A question for you though, is the laser effected by gravity, and if so how much? Will its beam follow the curvature of the earth or stay on a true straight line.

Yes, but nothing like the curvature of the earth(unless you have a black hole handy)
Even in Rays it couldnt be much.

What radius are you working it on. I get 2.51559uin from my um measurement. I missed the uin bit in the question.

251106299 inches

I should add it wouldnt surprise me at all to find that I was wrong, as I am just punching numbers into this cal

Circle Calculator

Stuart

I was quickly interpolating from a larger scale calculation...something you cannot do as obviously the circle falls from the tangent in a non linear fashion. Two tenths over six feet doesn't even smell right...I believe that two millionths is closer to the mark.

Inches, btw

Greg

That agrees with Josh's 2.5 uinch calculation, and no you can't scale from a larger length, ( that's what I did using 8" per mile, gives you crazy numbers.. )

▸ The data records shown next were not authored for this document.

/-- R209: the checks of a channel operation, in their order: ownership, a lace, loading or connecting, a closed channel, the
lifecycle, the kind of the state, the type or label, the payload. R200, R201: a channel message enters the ring of the
connection it was sent on, or is dropped; a unit of allowance goes to the peer it names; a tile payload that is read enters
its tile. Two things here are the model's choice: that an operation of another slot on an eyelet that connects or loads traps
ProtocolFault 10 before it could park (DEDUCED, log 18), and that the records of subcodes 5 and 10 and of ChannelClosed carry
the DETAIL layout of R209 (DEDUCED, log 21). -/
def Obligations.ChannelChecksAndArrivals : Prop :=
  (∀ (s : State) (o : ChanOp) (pick : List Nat → Option Nat) (bad : Word → Bool),
     let y := s.curCore.ey o.ey
     let f (sub : Nat) : TrapInfo := ⟨0x0B, sub, 0, wd (o.maj * 2 ^ 24 + o.fn * 2 ^ 21 + y.state * 2 ^ 16 + o.ey)⟩
     let chk := s.chanCheck o pick bad
     (y.lace.isSome = true → y.owner ≠ s.ctx.slot → chk = .trap (f 10)) ∧
     (y.lace = none → y.loading = false → chk = .trap (f 5)) ∧
     (y.lace = none → y.loading = true → chk = .wait) ∧
     (∀ l, y.lace = some l → y.owner = s.ctx.slot →
       (y.loading = true ∨ y.life = .connecting → chk = .wait) ∧
       (y.loading = false →
         let takes := o.kind = 1 ∨ o.kind = 3 ∨ o.kind = 5
         (y.life = .closed → ¬(takes ∧ y.ring ≠ []) →
           chk = .closed ⟨0x0D, y.reason, 0, s.eyDetail o.maj o.fn o.ey ||| y.pdetail⟩) ∧
         (y.life ∈ [Life.unbound, .listen, .closing, .faulted] → chk = .trap (f 5)) ∧
         (y.life = .opened ∨ (y.life = .closed ∧ takes ∧ y.ring ≠ []) →
           (stKind l.image y.state ≠ o.kind → chk = .soft (f 2)) ∧
           (stKind l.image y.state = o.kind →
             (pick (laceTrs l.image y.state) = none → chk = .soft (f 3)) ∧
             ∀ w, pick (laceTrs l.image y.state) = some w →
               chk = if bad (laceShape l.image (trShape w)) then .soft (f 4) else .ok w))))) ∧
  (∀ (s : State) (src dst : EyLoc) (id : Nat) (m : ChMsg), dst.port = false → dst.ey < 16 →
     let y := s.eyAt dst.core dst.ey
     let c := s.subj.core
     ((y.life = .opened ∨ y.life = .closing) → (∃ p ∈ y.members, p.own = id) → y.deleg = none → ∃ t,
       exec (.channelMessageArrival src dst id m) s = .next t ∧
       (t.eyAt dst.core dst.ey).ring = y.ring ++ [m] ∧ (t.eyAt dst.core dst.ey).state = y.state ∧
       ∀ l, y.lace = some l → m.payload.length ≤ 64 → l.ringAt % 64 = 0 → l.slotLen % 64 = 0 → s.Canonical → m.kind = .data →
         t.spadRead dst.core (l.ringAt + (y.head + y.ring.length) % Nat.max 1 l.ring * l.slotLen) m.payload.length =
           m.payload) ∧
     ((∀ p ∈ y.members, p.own ≠ id) → m.kind ≠ .record → exec (.channelMessageArrival src dst id m) s = .next s) ∧
     (∃ t, exec (.allowanceReturn src dst id) s = .next t ∧ t.eyAt dst.core dst.ey =
       { y with members := y.members.map fun x => if x.loc = src ∧ x.own = id then { x with allow := x.allow + 1 } else x }) ∧
     (∀ o, (s.coreAt c).lops.find? (·.id == s.subj.n) = some o → exec .tilePayloadComplete s =
       .next ((s.modCore c fun k => { k with
         lops := k.lops.filter (·.id != o.id)
         tiles := if o.kind = .payloadIn then putPayload k.tiles o.tile o.buf else k.tiles }).tilesFreed c)))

Anyway, the reason for the question, is related to a little side project I'm working on when I have time... the brief concept is that MEMS sensors. ( microscopic silicon structures) have got differential inclinometers down to around the 0.001 degree level, ( 3.6 arc-seconds) which works out to 0.02 mm/meter order of sensitivity, these sensors cost around the $50-$100, but with oversampling and a bit of fancy signal processing footwork, I think I can get under the 1 arc-second sensitivity... so a differential level setup which is sensitive enough to calibrate surface plates could be an affordable project...

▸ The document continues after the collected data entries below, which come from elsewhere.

@[simp] theorem State.modCore_cycle (s : State) (c : Nat) (f : Core → Core) : (s.modCore c f).cycle = s.cycle := rfl
@[simp] theorem State.modCore_agenda (s : State) (c : Nat) (f : Core → Core) : (s.modCore c f).agenda = s.agenda := rfl
@[simp] theorem State.modCore_todo (s : State) (c : Nat) (f : Core → Core) : (s.modCore c f).todo = s.todo := rfl
@[simp] theorem State.modCore_net (s : State) (c : Nat) (f : Core → Core) : (s.modCore c f).net = s.net := rfl
@[simp] theorem State.modCore_draws (s : State) (c : Nat) (f : Core → Core) : (s.modCore c f).draws = s.draws := rfl
@[simp] theorem State.modCore_ctx (s : State) (c : Nat) (f : Core → Core) : (s.modCore c f).ctx = s.ctx := rfl
@[simp] theorem State.modCore_subj (s : State) (c : Nat) (f : Core → Core) : (s.modCore c f).subj = s.subj := rfl
@[simp] theorem State.modCore_ports (s : State) (c : Nat) (f : Core → Core) : (s.modCore c f).ports = s.ports := rfl
@[simp] theorem State.modCore_spad (s : State) (c : Nat) (f : Core → Core) : (s.modCore c f).spad = s.spad := rfl
@[simp] theorem State.modCore_spadTag (s : State) (c : Nat) (f : Core → Core) : (s.modCore c f).spadTag = s.spadTag := rfl
@[simp] theorem State.modCore_hbm (s : State) (c : Nat) (f : Core → Core) : (s.modCore c f).hbm = s.hbm := rfl
@[simp] theorem State.modCore_hbmTag (s : State) (c : Nat) (f : Core → Core) : (s.modCore c f).hbmTag = s.hbmTag := rfl
@[simp] theorem State.modCore_host (s : State) (c : Nat) (f : Core → Core) : (s.modCore c f).host = s.host := rfl
@[simp] theorem State.modCore_istore (s : State) (c : Nat) (f : Core → Core) : (s.modCore c f).istore = s.istore := rfl
@[simp] theorem State.modCore_marks (s : State) (c : Nat) (f : Core → Core) : (s.modCore c f).marks = s.marks := rfl
@[simp] theorem State.modCore_devIdx (s : State) (c : Nat) (f : Core → Core) : (s.modCore c f).devIdx = s.devIdx := rfl
@[simp] theorem State.modCore_domTable (s : State) (c : Nat) (f : Core → Core) : (s.modCore c f).domTable = s.domTable := rfl
@[simp] theorem State.modCore_domains (s : State) (c : Nat) (f : Core → Core) : (s.modCore c f).domains = s.domains := rfl
@[simp] theorem State.modCore_wqs (s : State) (c : Nat) (f : Core → Core) : (s.modCore c f).wqs = s.wqs := rfl
@[simp] theorem State.modCore_tasks (s : State) (c : Nat) (f : Core → Core) : (s.modCore c f).tasks = s.tasks := rfl
@[simp] theorem State.modCore_deps (s : State) (c : Nat) (f : Core → Core) : (s.modCore c f).deps = s.deps := rfl
@[simp] theorem State.modCore_ages (s : State) (c : Nat) (f : Core → Core) : (s.modCore c f).ages = s.ages := rfl
@[simp] theorem State.modCore_requests (s : State) (c : Nat) (f : Core → Core) : (s.modCore c f).requests = s.requests := rfl
@[simp] theorem State.modCore_sysarg (s : State) (c : Nat) (f : Core → Core) : (s.modCore c f).sysarg = s.sysarg := rfl
@[simp] theorem State.modCore_sysq (s : State) (c : Nat) (f : Core → Core) : (s.modCore c f).sysq = s.sysq := rfl
@[simp] theorem State.modCore_sysstat (s : State) (c : Nat) (f : Core → Core) : (s.modCore c f).sysstat = s.sysstat := rfl
@[simp] theorem State.modCore_sealctl (s : State) (c : Nat) (f : Core → Core) : (s.modCore c f).sealctl = s.sealctl := rfl
@[simp] theorem State.modCore_undocfg (s : State) (c : Nat) (f : Core → Core) : (s.modCore c f).undocfg = s.undocfg := rfl
@[simp] theorem State.modCore_members (s : State) (c : Nat) (f : Core → Core) : (s.modCore c f).members = s.members := rfl
@[simp] theorem State.modCore_cutNo (s : State) (c : Nat) (f : Core → Core) : (s.modCore c f).cutNo = s.cutNo := rfl
@[simp] theorem State.modCore_sealedNo (s : State) (c : Nat) (f : Core → Core) : (s.modCore c f).sealedNo = s.sealedNo := rfl
@[simp] theorem State.modCore_seals (s : State) (c : Nat) (f : Core → Core) : (s.modCore c f).seals = s.seals := rfl
@[simp] theorem State.modCore_undo (s : State) (c : Nat) (f : Core → Core) : (s.modCore c f).undo = s.undo := rfl
@[simp] theorem State.modCore_logs (s : State) (c : Nat) (f : Core → Core) : (s.modCore c f).logs = s.logs := rfl
@[simp] theorem State.modCore_ewb (s : State) (c : Nat) (f : Core → Core) : (s.modCore c f).ewb = s.ewb := rfl
@[simp] theorem State.modCore_halted (s : State) (c : Nat) (f : Core → Core) : (s.modCore c f).halted = s.halted := rfl
@[simp] theorem State.modCore_msix (s : State) (c : Nat) (f : Core → Core) : (s.modCore c f).msix = s.msix := rfl
@[simp] theorem State.modCore_pri (s : State) (c : Nat) (f : Core → Core) : (s.modCore c f).pri = s.pri := rfl
@[simp] theorem State.modCore_portUp (s : State) (c : Nat) (f : Core → Core) : (s.modCore c f).portUp = s.portUp := rfl
@[simp] theorem State.modCore_bootstat (s : State) (c : Nat) (f : Core → Core) : (s.modCore c f).bootstat = s.bootstat := rfl
@[simp] theorem State.modCore_mgmt (s : State) (c : Nat) (f : Core → Core) : (s.modCore c f).mgmt = s.mgmt := rfl
@[simp] theorem State.modCore_pwrlim (s : State) (c : Nat) (f : Core → Core) : (s.modCore c f).pwrlim = s.pwrlim := rfl
@[simp] theorem State.modCore_cutWait (s : State) (c : Nat) (f : Core → Core) : (s.modCore c f).cutWait = s.cutWait := rfl
@[simp] theorem State.modCore_cutStart (s : State) (c : Nat) (f : Core → Core) : (s.modCore c f).cutStart = s.cutStart := rfl
@[simp] theorem State.modCore_saving (s : State) (c : Nat) (f : Core → Core) : (s.modCore c f).saving = s.saving := rfl
@[simp] theorem State.modCore_cutPending (s : State) (c : Nat) (f : Core → Core) : (s.modCore c f).cutPending = s.cutPending := rfl
@[simp] theorem State.modCore_markers (s : State) (c : Nat) (f : Core → Core) : (s.modCore c f).markers = s.markers := rfl
@[simp] theorem State.modCore_ewbHeld (s : State) (c : Nat) (f : Core → Core) : (s.modCore c f).ewbHeld = s.ewbHeld := rfl
@[simp] theorem State.modCore_ewbLate (s : State) (c : Nat) (f : Core → Core) : (s.modCore c f).ewbLate = s.ewbLate := rfl
@[simp] theorem State.modCore_hostWait (s : State) (c : Nat) (f : Core → Core) : (s.modCore c f).hostWait = s.hostWait := rfl
@[simp] theorem State.modCore_hostFilter (s : State) (c : Nat) (f : Core → Core) : (s.modCore c f).hostFilter = s.hostFilter := rfl
@[simp] theorem State.modCore_filterWait (s : State) (c : Nat) (f : Core → Core) : (s.modCore c f).filterWait = s.filterWait := rfl
@[simp] theorem State.modCore_hostReads (s : State) (c : Nat) (f : Core → Core) : (s.modCore c f).hostReads = s.hostReads := rfl
@[simp] theorem State.modCore_priGroups (s : State) (c : Nat) (f : Core → Core) : (s.modCore c f).priGroups = s.priGroups := rfl
@[simp] theorem State.modCore_priOff (s : State) (c : Nat) (f : Core → Core) : (s.modCore c f).priOff = s.priOff := rfl
@[simp] theorem State.modCore_priAlloc (s : State) (c : Nat) (f : Core → Core) : (s.modCore c f).priAlloc = s.priAlloc := rfl
@[simp] theorem State.modCore_linkSlots (s : State) (c : Nat) (f : Core → Core) : (s.modCore c f).linkSlots = s.linkSlots := rfl
@[simp] theorem State.modCore_boots (s : State) (c : Nat) (f : Core → Core) : (s.modCore c f).boots = s.boots := rfl
@[simp] theorem State.modCore_mailbox (s : State) (c : Nat) (f : Core → Core) : (s.modCore c f).mailbox = s.mailbox := rfl
@[simp] theorem State.modCore_reports (s : State) (c : Nat) (f : Core → Core) : (s.modCore c f).reports = s.reports := rfl
@[simp] theorem State.modCore_eol (s : State) (c : Nat) (f : Core → Core) : (s.modCore c f).eol = s.eol := rfl
@[simp] theorem State.modCore_throttled (s : State) (c : Nat) (f : Core → Core) : (s.modCore c f).throttled = s.throttled := rfl
@[simp] theorem State.modCore_snagPrev (s : State) (c : Nat) (f : Core → Core) : (s.modCore c f).snagPrev = s.snagPrev := rfl

@[simp] theorem State.setThread_cycle (s : State) (c sl : Nat) (th : Thread) : (s.setThread c sl th).cycle = s.cycle := rfl
@[simp] theorem State.setThread_agenda (s : State) (c sl : Nat) (th : Thread) : (s.setThread c sl th).agenda = s.agenda := rfl
@[simp] theorem State.setThread_todo (s : State) (c sl : Nat) (th : Thread) : (s.setThread c sl th).todo = s.todo := rfl
@[simp] theorem State.setThread_net (s : State) (c sl : Nat) (th : Thread) : (s.setThread c sl th).net = s.net := rfl
@[simp] theorem State.setThread_draws (s : State) (c sl : Nat) (th : Thread) : (s.setThread c sl th).draws = s.draws := rfl
@[simp] theorem State.setThread_ctx (s : State) (c sl : Nat) (th : Thread) : (s.setThread c sl th).ctx = s.ctx := rfl
@[simp] theorem State.setThread_subj (s : State) (c sl : Nat) (th : Thread) : (s.setThread c sl th).subj = s.subj := rfl
@[simp] theorem State.setThread_ports (s : State) (c sl : Nat) (th : Thread) : (s.setThread c sl th).ports = s.ports := rfl
@[simp] theorem State.setThread_spad (s : State) (c sl : Nat) (th : Thread) : (s.setThread c sl th).spad = s.spad := rfl
@[simp] theorem State.setThread_spadTag (s : State) (c sl : Nat) (th : Thread) : (s.setThread c sl th).spadTag = s.spadTag := rfl
@[simp] theorem State.setThread_hbm (s : State) (c sl : Nat) (th : Thread) : (s.setThread c sl th).hbm = s.hbm := rfl
@[simp] theorem State.setThread_hbmTag (s : State) (c sl : Nat) (th : Thread) : (s.setThread c sl th).hbmTag = s.hbmTag := rfl
@[simp] theorem State.setThread_host (s : State) (c sl : Nat) (th : Thread) : (s.setThread c sl th).host = s.host := rfl
@[simp] theorem State.setThread_istore (s : State) (c sl : Nat) (th : Thread) : (s.setThread c sl th).istore = s.istore := rfl
@[simp] theorem State.setThread_marks (s : State) (c sl : Nat) (th : Thread) : (s.setThread c sl th).marks = s.marks := rfl
@[simp] theorem State.setThread_devIdx (s : State) (c sl : Nat) (th : Thread) : (s.setThread c sl th).devIdx = s.devIdx := rfl
@[simp] theorem State.setThread_domTable (s : State) (c sl : Nat) (th : Thread) : (s.setThread c sl th).domTable = s.domTable := rfl
@[simp] theorem State.setThread_domains (s : State) (c sl : Nat) (th : Thread) : (s.setThread c sl th).domains = s.domains := rfl
@[simp] theorem State.setThread_wqs (s : State) (c sl : Nat) (th : Thread) : (s.setThread c sl th).wqs = s.wqs := rfl
@[simp] theorem State.setThread_tasks (s : State) (c sl : Nat) (th : Thread) : (s.setThread c sl th).tasks = s.tasks := rfl
@[simp] theorem State.setThread_deps (s : State) (c sl : Nat) (th : Thread) : (s.setThread c sl th).deps = s.deps := rfl
@[simp] theorem State.setThread_ages (s : State) (c sl : Nat) (th : Thread) : (s.setThread c sl th).ages = s.ages := rfl
@[simp] theorem State.setThread_requests (s : State) (c sl : Nat) (th : Thread) : (s.setThread c sl th).requests = s.requests := rfl
@[simp] theorem State.setThread_sysarg (s : State) (c sl : Nat) (th : Thread) : (s.setThread c sl th).sysarg = s.sysarg := rfl
@[simp] theorem State.setThread_sysq (s : State) (c sl : Nat) (th : Thread) : (s.setThread c sl th).sysq = s.sysq := rfl
@[simp] theorem State.setThread_sysstat (s : State) (c sl : Nat) (th : Thread) : (s.setThread c sl th).sysstat = s.sysstat := rfl
@[simp] theorem State.setThread_sealctl (s : State) (c sl : Nat) (th : Thread) : (s.setThread c sl th).sealctl = s.sealctl := rfl
@[simp] theorem State.setThread_undocfg (s : State) (c sl : Nat) (th : Thread) : (s.setThread c sl th).undocfg = s.undocfg := rfl
@[simp] theorem State.setThread_members (s : State) (c sl : Nat) (th : Thread) : (s.setThread c sl th).members = s.members := rfl
@[simp] theorem State.setThread_cutNo (s : State) (c sl : Nat) (th : Thread) : (s.setThread c sl th).cutNo = s.cutNo := rfl
@[simp] theorem State.setThread_sealedNo (s : State) (c sl : Nat) (th : Thread) : (s.setThread c sl th).sealedNo = s.sealedNo := rfl
@[simp] theorem State.setThread_seals (s : State) (c sl : Nat) (th : Thread) : (s.setThread c sl th).seals = s.seals := rfl
@[simp] theorem State.setThread_undo (s : State) (c sl : Nat) (th : Thread) : (s.setThread c sl th).undo = s.undo := rfl
@[simp] theorem State.setThread_logs (s : State) (c sl : Nat) (th : Thread) : (s.setThread c sl th).logs = s.logs := rfl
@[simp] theorem State.setThread_ewb (s : State) (c sl : Nat) (th : Thread) : (s.setThread c sl th).ewb = s.ewb := rfl
@[simp] theorem State.setThread_halted (s : State) (c sl : Nat) (th : Thread) : (s.setThread c sl th).halted = s.halted := rfl
@[simp] theorem State.setThread_msix (s : State) (c sl : Nat) (th : Thread) : (s.setThread c sl th).msix = s.msix := rfl
@[simp] theorem State.setThread_pri (s : State) (c sl : Nat) (th : Thread) : (s.setThread c sl th).pri = s.pri := rfl
@[simp] theorem State.setThread_portUp (s : State) (c sl : Nat) (th : Thread) : (s.setThread c sl th).portUp = s.portUp := rfl
@[simp] theorem State.setThread_bootstat (s : State) (c sl : Nat) (th : Thread) : (s.setThread c sl th).bootstat = s.bootstat := rfl
@[simp] theorem State.setThread_mgmt (s : State) (c sl : Nat) (th : Thread) : (s.setThread c sl th).mgmt = s.mgmt := rfl
@[simp] theorem State.setThread_pwrlim (s : State) (c sl : Nat) (th : Thread) : (s.setThread c sl th).pwrlim = s.pwrlim := rfl
@[simp] theorem State.setThread_cutWait (s : State) (c sl : Nat) (th : Thread) : (s.setThread c sl th).cutWait = s.cutWait := rfl
@[simp] theorem State.setThread_cutStart (s : State) (c sl : Nat) (th : Thread) : (s.setThread c sl th).cutStart = s.cutStart := rfl
@[simp] theorem State.setThread_saving (s : State) (c sl : Nat) (th : Thread) : (s.setThread c sl th).saving = s.saving := rfl
@[simp] theorem State.setThread_cutPending (s : State) (c sl : Nat) (th : Thread) : (s.setThread c sl th).cutPending = s.cutPending := rfl
@[simp] theorem State.setThread_markers (s : State) (c sl : Nat) (th : Thread) : (s.setThread c sl th).markers = s.markers := rfl
@[simp] theorem State.setThread_ewbHeld (s : State) (c sl : Nat) (th : Thread) : (s.setThread c sl th).ewbHeld = s.ewbHeld := rfl
@[simp] theorem State.setThread_ewbLate (s : State) (c sl : Nat) (th : Thread) : (s.setThread c sl th).ewbLate = s.ewbLate := rfl
@[simp] theorem State.setThread_hostWait (s : State) (c sl : Nat) (th : Thread) : (s.setThread c sl th).hostWait = s.hostWait := rfl
@[simp] theorem State.setThread_hostFilter (s : State) (c sl : Nat) (th : Thread) : (s.setThread c sl th).hostFilter = s.hostFilter := rfl
@[simp] theorem State.setThread_filterWait (s : State) (c sl : Nat) (th : Thread) : (s.setThread c sl th).filterWait = s.filterWait := rfl
@[simp] theorem State.setThread_hostReads (s : State) (c sl : Nat) (th : Thread) : (s.setThread c sl th).hostReads = s.hostReads := rfl
@[simp] theorem State.setThread_priGroups (s : State) (c sl : Nat) (th : Thread) : (s.setThread c sl th).priGroups = s.priGroups := rfl
@[simp] theorem State.setThread_priOff (s : State) (c sl : Nat) (th : Thread) : (s.setThread c sl th).priOff = s.priOff := rfl
@[simp] theorem State.setThread_priAlloc (s : State) (c sl : Nat) (th : Thread) : (s.setThread c sl th).priAlloc = s.priAlloc := rfl
@[simp] theorem State.setThread_linkSlots (s : State) (c sl : Nat) (th : Thread) : (s.setThread c sl th).linkSlots = s.linkSlots := rfl
@[simp] theorem State.setThread_boots (s : State) (c sl : Nat) (th : Thread) : (s.setThread c sl th).boots = s.boots := rfl
@[simp] theorem State.setThread_mailbox (s : State) (c sl : Nat) (th : Thread) : (s.setThread c sl th).mailbox = s.mailbox := rfl
@[simp] theorem State.setThread_reports (s : State) (c sl : Nat) (th : Thread) : (s.setThread c sl th).reports = s.reports := rfl
@[simp] theorem State.setThread_eol (s : State) (c sl : Nat) (th : Thread) : (s.setThread c sl th).eol = s.eol := rfl
@[simp] theorem State.setThread_throttled (s : State) (c sl : Nat) (th : Thread) : (s.setThread c sl th).throttled = s.throttled := rfl
@[simp] theorem State.setThread_snagPrev (s : State) (c sl : Nat) (th : Thread) : (s.setThread c sl th).snagPrev = s.snagPrev := rfl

The chip I've been looking at is this one SCA103T Inclinometers | Murata Electronics Oy
data sheet is here http://www.muratamems.fi/sites/defau...261700a3_0.pdf

Regards
Ray

Geez Stu, and here was me scribbling on the envelope my phone bill came in today. Gotta love the little black book and its sine tables though, well, at least I thought so until it clicked that the angles are so close to 0 and 90deg its not funny.....

I'd love to here more Ray, I'll check out the link when I'm on the pc tonight.

The answer depends a little on how you construct your model, No matter which way you do the calculation though it is relatively insensitive to the precise radius given for the earth. It is however very sensitive to the dimensions given for the surface plate. ie. nearest 10km for earth but nearest cm for plate or miles and inches if you prefer. I uesd 6370000m and 1.82m

If constructed so that the centre of the plate is at a tangent; the difference in length to the centre of the earth at the ends of the table compared to the centre of the table is about 2.57µin

If constructed so that one end of the plate is at a tangent; the difference in length to the centre of the earth from each end is about 10.4µin. This would be equivalent to looking out a mile and measuring a 8 inch drop.

Originally Posted by Brobdingnagian

If constructed so that the centre of the plate is at a tangent; the difference in length to the centre of the earth at the ends of the table compared to the centre of the table is about 2.57µin

That's almost how I did it, but I made the table a chord and then worked out the triangle made by half the chord and the radii as the hypotenuse. The difference between the opposing side and the radius was my answer.....